Proving an Electrolyzer is Using Renewable Electricity
It is easy to show that an electrolyzer is using renewable electricity if it is directly, and only, connected to renewable generation. However, electrolyzers may not be sited close to renewable generation and may be connected to the grid. As it is not possible to distinguish between electrons supplied to the grid, governments may require evidence of the use of renewable electricity.
Depending on the jurisdiction this can be done in different ways:
- Guarantees of Origin (GO) where a renewable electricity generator issues a certificate showing that it has generated a certain amount of renewable electricity in a given period. Other names include Renewable Electricity Certificates (RECs) or Renewable Electricity Guarantees of Origin (REGOs).
- Power Purchase Agreement (PPA) is a contract between an electricity generator and a consumer. PPAs are usually long-term contracts which may last up to 20 years or more. They provide certainty for both seller and buyer as to the quantity and price of electricity which is to be sold or
Where an electrolyzer is connected to the grid as well as directly to a renewable generator it may be necessary to use metering to show that the electrolyzer is not taking non-renewable electricity from the grid.

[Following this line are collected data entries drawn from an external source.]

/-- The fresh entries among the first n of a queue that do not fit are passed over once more (R319). -/
def passOver (p : Partition) (cl n : Nat) (s : State) : State :=
  let fits := fun (e : ReadyEntry) => (freshBase s p cl [] e).isSome
  let pass := fun (e : ReadyEntry) =>
    if e.part = p.tag && e.start == .fresh && !fits e then { e with passed := min 64 (e.passed + 1) } else e
  onCluster cl (fun c => { c with ready := (c.ready.take n).map pass ++ c.ready.drop n }) s

/-- A core that a shrink will take away, which gets no new placement (R438). -/
def isLeaving (p : Partition) (phys : Nat) : Bool := p.shadow.any (fun h => h.leaving.contains phys)

/-! ### Taking work (R321, R322, R349) -/

/-- Whether a record that carries its allocation size finds room on a free core. -/
def roomFor (s : State) (p : Partition) (phys lsize : Nat) : Bool :=
  coreFree p.tag (coreAt s phys) && allocBytes (coreAt s phys) + lsize * 64 ≤ 0x20000

/-- A record whose group is yielded whole until the tick of a layout change (R437). -/
def heldByLayout (p : Partition) (e : ReadyEntry) : Bool :=
  p.shadow.any (fun h => !h.shrinking) && e.start != .fresh &&
    p.groups.any (fun g => g.gid == e.gid &&
      (List.range g.size).any (fun k => (p.ranks[g.base + k]?).any (·.transit)))

/-- Whether a continuation or resumed record may go on on a core (R319): one that a shrink will take away still gets those that
left it, so that it can become empty (R438; log entry 109). -/
def mayResume (s : State) (p : Partition) (phys : Nat) (e : ReadyEntry) : Bool :=
  e.part == p.tag && e.start != .fresh && !heldByLayout p e && !p.ranks.any (fun r => r.phys == phys && r.transit) && coreFree p.tag (coreAt s phys) &&
    !reservedFor s p phys e.rcd.prio &&
    (e.phys == some phys ||
      (!isLeaving p phys && e.rcd.movable && domainHas e.rcd.steal (e.phys.getD 0) phys && roomFor s p phys e.rcd.lsize &&
        (!e.det || clusterOf phys == clusterOf (e.phys.getD 0) || reserveFree s (clusterOf phys))))

/-- What the queue of a core's cluster lets it start (R319, R321): a fresh entry whose group includes it, or a record that
goes on there. -/
def takeBase (s : State) (p : Partition) (phys l : Nat) (blocked : List (Nat × Nat)) (e : ReadyEntry) : Option Nat :=
  if mayResume s p phys e then some l
  else (freshBase s p (clusterOf phys) blocked e).filter (fun b => b ≤ l && l < b + e.rcd.gsize)

/-- A record bound to the core it left. -/
def boundHere (phys : Nat) (e : ReadyEntry) : Bool := e.start != .fresh && e.phys == some phys && !e.rcd.movable

/-- The queue's candidate: the highest priority, at equal priority a bound record first (R321). -/
def queueCandidate (s : State) (p : Partition) (phys l : Nat) : Option (Nat × ReadyEntry × Nat) :=
  let cs := scanQueue p (clusterOf phys) (takeBase s p phys l) 0 [] (clusterAt s (clusterOf phys)).ready
  match cs with
  | [] => none
  | x :: _ => some ((cs.find? (fun y => y.2.1.rcd.prio == x.2.1.rcd.prio && boundHere phys y.2.1)).getD x)
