-- ==== Sys2Proof/Machine/Branch.lean ====
section
/-!
DEFINITION. Branches and jumps (R80, R81).
-/

namespace Sys2Proof.Machine

/-- The frame of a branch. -/
def branchInfo : InstrInfo := { len := 4, txn := true }

/-- PC goes to the target if the condition holds, else behind the branch (R80). -/
def branchIf (c : Bool) (off : BitVec 12) : Act Unit := do
  let pc := (curCtx (← get)).pc
  jumpTo (if c then target pc off else pc + 4)

/-- A branch with two registers (R80). -/
def branchBody (c : BrCond) (a b : Reg) (w : Bool) (off : BitVec 12) : Act Unit := do
  let x ← readS a w
  let y ← readS b w
  branchIf (brCond c x y) off

/-- bbs and bbc test a bit of a register (R80). -/
def bitBranchBody (want : Bool) (a : Reg) (bit : Fin 32) (w : Bool) (off : BitVec 12) : Act Unit := do
  let x ← readS a w
  branchIf (x.getLsbD bit.val == want) off

/-- beq (R80). -/
def execBeq (a b : Reg) (w : Bool) (off : BitVec 12) (s : State) : Host.Outcome State Fault Refusal :=
  runJump branchInfo (branchBody .eq a b w off) s

/-- bne (R80). -/
def execBne (a b : Reg) (w : Bool) (off : BitVec 12) (s : State) : Host.Outcome State Fault Refusal :=
  runJump branchInfo (branchBody .ne a b w off) s

/-- blt (R80). -/
def execBlt (a b : Reg) (w : Bool) (off : BitVec 12) (s : State) : Host.Outcome State Fault Refusal :=
  runJump branchInfo (branchBody .lt a b w off) s

/-- bge (R80). -/
def execBge (a b : Reg) (w : Bool) (off : BitVec 12) (s : State) : Host.Outcome State Fault Refusal :=
  runJump branchInfo (branchBody .ge a b w off) s

/-- bltn (R80). -/
def execBltn (a b : Reg) (w : Bool) (off : BitVec 12) (s : State) : Host.Outcome State Fault Refusal :=
  runJump branchInfo (branchBody .ltn a b w off) s

/-- bgen (R80). -/
def execBgen (a b : Reg) (w : Bool) (off : BitVec 12) (s : State) : Host.Outcome State Fault Refusal :=
  runJump branchInfo (branchBody .gen a b w off) s

/-- bbs (R80). -/
def execBbs (a : Reg) (bit : Fin 32) (w : Bool) (off : BitVec 12) (s : State) : Host.Outcome State Fault Refusal :=
  runJump branchInfo (bitBranchBody true a bit w off) s

/-- bbc (R80). -/
def execBbc (a : Reg) (bit : Fin 32) (w : Bool) (off : BitVec 12) (s : State) : Host.Outcome State Fault Refusal :=
  runJump branchInfo (bitBranchBody false a bit w off) s

/-- jal: the link register, then the target (R81). -/
def execJal (d : Reg) (off : BitVec 20) (s : State) : Host.Outcome State Fault Refusal :=
  runJump { len := 4, dests := [d], txn := true } (do
    let pc := (curCtx (← get)).pc
    writeS d (pc + 4)
    jumpTo (target pc off)) s

/-- jalr: the target uses a before the write of d (R81). -/
def execJalr (d a : Reg) (wa : Bool) (imm : BitVec 14) (s : State) : Host.Outcome State Fault Refusal :=
  runJump { len := 4, dests := [d], txn := true } (do
    let x ← readS a wa
    let pc := (curCtx (← get)).pc
    writeS d (pc + 4)
    jumpTo ((x + imm.signExtend 64) &&& ~~~1#64)) s

end Sys2Proof.Machine
end

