-- ==== Sys2Proof/Machine/Dispatch.lean ====
section
/-!
DEFINITION. Which meaning each instruction and event has: one arm for each constructor of Instr, each one direct call.
-/

namespace Sys2Proof.Machine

Renewable electricity such as wind or solar is intermittent and electricity cannot be stored easily. If the electrolyzer is connected to the grid, the only way to ensure that electrolyzers use renewable electricity is to require that hydrogen production takes place at the same time as renewable electricity generation (‘temporal correlation’).
The Importance of Additionality
Currently there is insufficient renewable electricity to meet current electricity demand, let alone expected increased demand as economies electrify. The EU Commission expects renewable hydrogen production in the region to require 500 terawatt hours of renewable electricity a year by 2030. This is only slightly less than the total quantity of wind and solar electricity generated in the EU today.
There is therefore a risk that hydrogen projects that sign contracts for the supply of renewable electricity could cannibalize existing renewable electricity generation which would in turn be replaced (in the short to medium term at least) by more fossil fuel generation. This would be very inefficient from an emissions point of view as 1kWh of renewable electricity can replace 1 kWh of fossil fuel electricity directly but can only produce 0.7 kWh of hydrogen due to losses in the electrolysis process.
For these reasons governments may put in place ‘additionality’ requirements to ensure that hydrogen projects contract with new renewable electricity generation. However, this can create a bottleneck for the projects because of the challenge that renewable projects may have in obtaining permits for construction or connections to the electricity grid.
Green Steel and Other Products That Use Hydrogen
Hydrogen can be used in a variety of processes, including:
- as fuel (either combusted or in fuel cells)
- as a feedstock for chemicals such as ammonia or methanol or synthetic fuels
- in the desulfurization of fuels in oil refineries or hydrogenation of biofuels
- replacing coal or natural gas in the direct reduction of iron (DRI) process to produce ‘green steel’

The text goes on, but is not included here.